After suffering a horrendous earthquake and tsunami, the Japanese economy fell back into recession. While trying to rebuild, global economic fear has sent cash flocking to the safe-haven Yen. Recently hitting all-time highs against the dollar (shown below), a strong Yen has caused exports to falter and hindered the economic recovery. Attempts by the BOJ to intervene in exchange markets have proved woefully unsuccessful. Further hurting the potential for recovery has been an unwillingness to increase deficit spending, which could generate internal demand and weaken the currency. 

As for China, the country has been fighting inflation by raising reserve requirements. History shows that this measure is not particularly successful in reigning in inflation. Recent moves to let the Yuan float higher are more encouraging. China also faces trouble relating to a fixed investment rate near 50%, potential housing bubble and rapidly increasing bad bank debt. Regardless of specific measures taken to thwart these issues, history suggests the most likely outcome is a “hard landing,” which could represent GDP growth below 5%.

For both of these export driven countries, weakening demand from US and Europe will pose significant problems on top of those already established. As the financial crises of 2008 displayed, global economies are very intertwined in today’s world and the troubles of one large nation will exert pressure upon the others. With equity markets in both these counties having already joined Europe in bear market territory, the immediate future is not looking promising (shown below: Hang Seng, Nikkei, Shanghai).

Over the past two years, markets have responded positively to a stimulus led economic recovery across developed nations.
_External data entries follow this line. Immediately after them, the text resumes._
theorem State.diagValid_iff_diagCode (n : Nat) : s.diagValid n = true ↔ s.diagCode n ≠ none := by
  rw [State.diagValid, State.diagCode, decide_eq_true_iff, ne_eq, List.getElem?_eq_none_iff, Nat.not_le]

end

/-- Settles O59, port by port. -/
theorem portsShowState : Obligations.PortsShowState := by
  intro s
  obtain ⟨hawait, hheader, hpayload⟩ := fsCode_eq_iff s.fs
  refine ⟨⟨?input, ?transfer, ?close, ?closes, ?reset⟩, ⟨hawait, hheader, hpayload, ?unbounded, ?bounded, ?quiescent⟩,
    ⟨?beats, ?data, ?beat, ?valid, ?taken, ?outEnd, ?endOfOutput⟩, ?diagnostics⟩
  case input => exact s.inReady_iff
  case transfer => exact s.inTransfer_eq_some_iff
  case close => exact s.closeAccepted_eq_some_iff
  case closes => exact s.closeAccepted_iff_exec_close
  case reset => exact rstEvent_eq_some_iff
  case unbounded => exact fun hc => s.stCount_toNat (s.saturatedCount_of_unbounded hc)
  case bounded => exact fun n hc => s.stCount_toNat (s.saturatedCount_of_bounded hc)
  case quiescent => exact s.stCount_of_quiescent
  case beats => exact List.flatMap_def
  case data => exact s.map_data_outBeat
  case beat => exact fun _ => rfl
  case valid => exact s.outValid_iff
  case taken => exact fun n => ⟨s.outTransfer_true n, s.outTransfer_false n⟩
  case outEnd => exact s.outEnd_iff
  case endOfOutput => exact s.endOfOutput_iff
  case diagnostics =>
    exact fun n => ⟨s.diagValid_iff n, s.diagValid_iff_diagCode n, s.diagCode_eq_some_iff n .badSync,
      s.diagCode_eq_some_iff n .badHdrCrc, s.diagCode_eq_some_iff n .badType, s.diagCode_eq_some_iff n .badPayloadCrc⟩

end Sys2Proof.Machine

namespace Sys2Proof.Machine

/-! ### The condition each transition reports (R181 to R185, R192) -/

/-- The codes a transition reports when `DIAG_EN`: one for AH.SKIP and for each resynchronisation, none for any other operation. -/
def reportedCodes : Instr → List DiagCode
  | .ahSkip => [.badSync]
  | .hpBadcrc => [.badHdrCrc]
  | .hpBadtype => [.badType]
  | .ppBadcrc => [.badPayloadCrc]
  | _ => []

theorem reportedCodes_of_isWait {i : Instr} (h : isWait i = true) : reportedCodes i = [] := by
  simp only [isWait, Bool.or_eq_true, beq_iff_eq] at h
  obtain (rfl | rfl) | rfl := h <;> rfl

theorem State.diag_dg_eq_append (s : State) (c : DiagCode) : (s.diag c).dg = s.dg ++ (if s.cfg.diagEn then [c] else []) := by
  rw [State.diag_dg]
  cases s.cfg.diagEn
  · exact (List.append_nil _).symm
  · rfl

/-- A decoder transition writes its own code, and nothing else, at the end of `dg`. -/
theorem State.decoderStep_dg (s : State) :
    s.decoderStep.dg = s.dg ++ (if s.cfg.diagEn then reportedCodes s.nextOp else []) := by
  obtain ⟨hq, he⟩ | ⟨hn, -, -, he⟩ | ⟨hn, -, -, -, he⟩ | ⟨hn, -, -, -, t, l, -, he⟩ | ⟨hn, -, -, -, -, he⟩ |
    ⟨hn, -, -, -, he⟩ | ⟨t, l, -, -, ⟨hn, -, he⟩ | ⟨hn, -, he⟩⟩ := (decoder_cases s).2
  · simp [he, reportedCodes_of_isWait hq]
  · simp [he, hn, reportedCodes]
  · rw [he, hn]
    exact s.diag_dg_eq_append .badSync
  · simp [he, hn, reportedCodes]
  · rw [he, hn]
    exact s.diag_dg_eq_append .badType
  · rw [he, hn]
    exact s.diag_dg_eq_append .badHdrCrc
  · simp [he, hn, reportedCodes]
  · rw [he, hn]
    exact s.diag_dg_eq_append .badPayloadCrc

/-- Settles O26: with no event waiting the step is the decoder's transition, whose code is `State.decoderStep_dg`. -/
theorem conditionReportedByTransition : Obligations.ConditionReportedByTransition := by
  intro s t hi hstep
  rw [step_of_inbox, hi] at hstep
  cases hstep
  exact State.decoderStep_dg s

/-! ### Resynchronisation (R186) -/

/-- The three transitions that resynchronise, each with its code (R183 to R185). -/
def resyncTransitions : List (Instr × DiagCode) :=
  [(.hpBadcrc, .badHdrCrc), (.hpBadtype, .badType), (.ppBadcrc, .badPayloadCrc)]

theorem exec_resyncTransition {s : State} {i : Instr} {c : DiagCode} (h : (i, c) ∈ resyncTransitions) (hn : s.nextOp = i) :
    exec i s = .next (s.raiseResync c) := by
  simp only [resyncTransitions, List.mem_cons, List.not_mem_nil, or_false, Prod.mk.injEq] at h
  obtain ⟨rfl, rfl⟩ | ⟨rfl, rfl⟩ | ⟨rfl, rfl⟩ := h <;> exact State.whenSelected_of_eq _ hn

theorem State.ne_awaitingHeader_of_resyncTransition {s : State} {c : DiagCode} (h : (s.nextOp, c) ∈ resyncTransitions) :
    s.fs ≠ .awaitingHeader := by
  intro hf
  rw [State.nextOp_awaitingHeader hf] at h
  split_ifs at h <;> simp [resyncTransitions] at h

/-- R31 (HP), (PP): out of AwaitingHeader the second marker byte stands at the front. -/
theorem State.front_of_frameStateOk {s : State} (h : frameStateOk s = true) (hf : s.fs ≠ .awaitingHeader) :
    ∃ rest, s.buf = 0xFC#8 :: rest := by
  have hfront : s.buf.byteAt 0 = some Config.sync1 := by
    cases hfs : s.fs with
    | awaitingHeader => exact absurd hfs hf
    | headerPending => exact (frameStateOk_headerPending hfs).mp h
    | payloadPending t l =>
      obtain ⟨-, hfront, -⟩ := (frameStateOk_payloadPending hfs).mp h
      exact hfront
  exact List.head?_eq_some_iff.mp (List.head?_eq_getElem?.trans hfront)

/-- Settles O28: the three resynchronise (`exec_resyncTransition`) out of AwaitingHeader, where the invariant has the `0xFC` at the front
(`State.front_of_frameStateOk`), which is the byte `State.raiseResync_eq` drops. -/
theorem resyncDropsRetainedMarkerByte : Obligations.ResyncDropsRetainedMarkerByte := by
  rintro s _ c hmem hinv rfl
  obtain ⟨hfs, -⟩ := (State.inv_iff s).mp hinv
  obtain ⟨rest, hb⟩ := State.front_of_frameStateOk hfs (State.ne_awaitingHeader_of_resyncTransition hmem)
  exact ⟨rest, s.raiseResync c, hb, exec_resyncTransition hmem rfl, State.raiseResync_eq hb c, rfl, rfl⟩

/-! ### The refusals of PUSH and CLOSE by name (R200, in the order of log 11) -/

section
variable {s : State} {x : List Byte}

theorem execPush_of_closed (hx : x ≠ []) (hclosed : s.closed = true) : execPush x s = .refused .inputClosed := by
  simp [execPush, hx, hclosed]

theorem execPush_of_not_quiescent (hx : x ≠ []) (hopen : s.closed = false) (hq : s.quiescent = false) :
    execPush x s = .refused .notQuiescent := by
  simp [execPush, hx, hopen, hq]

theorem execPush_of_not_fits (hx : x ≠ []) (hopen : s.closed = false) (hq : s.quiescent = true) (hfull : s.fits x = false) :
    execPush x s = .refused .bufferFull := by
  simp [execPush, hx, hopen, hq, hfull]

theorem execClose_of_closed (hclosed : s.closed = true) : execClose s = .refused .inputClosed := by
  simp [execClose, hclosed]

theorem execClose_of_not_quiescent (hopen : s.closed = false) (hq : s.quiescent = false) :
    execClose s = .refused .notQuiescent := by
  simp [execClose, hopen, hq]

end

/-- Settles O4: one lemma per ground of refusal; a chunk beyond a finite BUF_CAP does not fit (`State.fits_iff`). -/
theorem inadmissibleEventsRefusedByName : Obligations.InadmissibleEventsRefusedByName := by
  intro s x
  refine ⟨rfl, execPush_of_closed, execClose_of_closed, execPush_of_not_quiescent, execClose_of_not_quiescent,
    fun n hx hopen hq hcap hlt => execPush_of_not_fits hx hopen hq ?_⟩
  rw [← Bool.not_eq_true, State.fits_iff]
  exact fun hfits => Nat.not_le_of_lt hlt (hfits n hcap)

end Sys2Proof.Machine

namespace Sys2Proof

/-- "A finite value must be at least 263" (R51), in numbers. -/
theorem Config.wf_iff (c : Config) : c.wf = true ↔ ∀ n, c.bufCap = some n → 263 ≤ n := by
  cases h : c.bufCap <;> simp [Config.wf, h]

end Sys2Proof

namespace Sys2Proof.Machine

/-! ### Occupancy of the buffer (R221) and room for byte-serial input (R51) -/

/-- Room for a chunk beside the most that is left at quiescence (R221) is room for it there. -/
theorem State.fits_of_quiescent {s : State} {x : List Byte} (hq : s.quiescent = true)
    (hcap : ∀ n, s.cfg.bufCap = some n → 262 + x.length ≤ n) : s.fits x = true :=
  (s.fits_iff x).mpr fun n hn => (Nat.add_le_add_right (State.length_le_of_quiescent hq) _).trans (hcap n hn)

/-- Settles O34: the bounds by frame state are those of quiescence (O21, `State.length_le_of_quiescent`), a transition never lengthens
`B` (`State.decoderStep_frame`), and a PUSH is admitted at quiescence only (`execPush_eq_next`), where a legal capacity leaves room for one
byte (`State.fits_of_quiescent`). -/
theorem occupancyBounds : Obligations.OccupancyBounds := by
  intro s hinv
  obtain ⟨-, -, -, -, -, hcfg⟩ := (State.inv_iff s).mp hinv
  obtain ⟨-, hawait, hheader, hpayload, -⟩ := quiescentExactly.1 s
  refine ⟨fun hq => ⟨State.length_le_of_quiescent hq, fun hf => ?await, fun hf => ?header, fun t l hf => ?payload⟩,
    fun t h => ?transition, fun x t h => ?push, fun b hopen hq => ?byte⟩
  case await => exact (hawait hinv hf).mp hq
  case header => exact ((hheader hinv hf).mp hq).2
  case payload => exact ((hpayload t l hinv hf).mp hq).2
  case transition =>
    rw [(decoder_cases s).1] at h
    cases h
    obtain ⟨-, -, -, hshrinks, -⟩ := s.decoderStep_frame
    exact hshrinks
  case push =>
    obtain ⟨-, -, hq, -, rfl⟩ := execPush_eq_next.mp h
    rw [State.append_buf, List.length_append]
    exact Nat.add_le_add_right (State.length_le_of_quiescent hq) _
  case byte =>
    have hfits : s.fits [b] = true := State.fits_of_quiescent hq ((Config.wf_iff s.cfg).mp hcfg)
    exact execPush_eq_next.mpr ⟨List.cons_ne_nil _ _, hopen, hq, hfits, rfl⟩

end Sys2Proof.Machine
Weakening within credit markets has been largely written off as excessive caution. As credit markets weaken further and economic recoveries falter, it appears this time is not different. Equities have been moving quickly to catch up with credit markets on the way down, however the remaining spread still seems quite wide. Unfortunately the global financial system is practically no more transparent than several years ago, which means questions of solvency, plaguing the market, will be hard to defend against. Measures taken in 2008 to provide liquidity and capital will also be significantly harder to pass in a world concerned with sovereign debt and monetary devaluation.

US and German 10 year yields have now joined Japan in the sub-2% club (shown below), which suggests a lengthy period of minimal economic growth and inflation. As equity markets price in a similar outcome, I expect much further declines. A focus on individual companies with strong balance sheets and high dividends should offer great relative value. As for the dollar, equity weakness, global risk and ultimately an interest rate cut by the ECB will likely provide strength. There are times to seek a return on capital and times to seek the return of capital, I believe now is the latter.

Only three years ago, the global economy witnessed the worst recession since the Great Depression. Few people imagined so short a time could pass before the world was once again faced with such enormous challenges. Back then, September marked the period where issues started to really unravel. Could September once again witness the unfolding of historical events? Only time will tell, but based on the first few days, it certainly appears this will be another September to remember.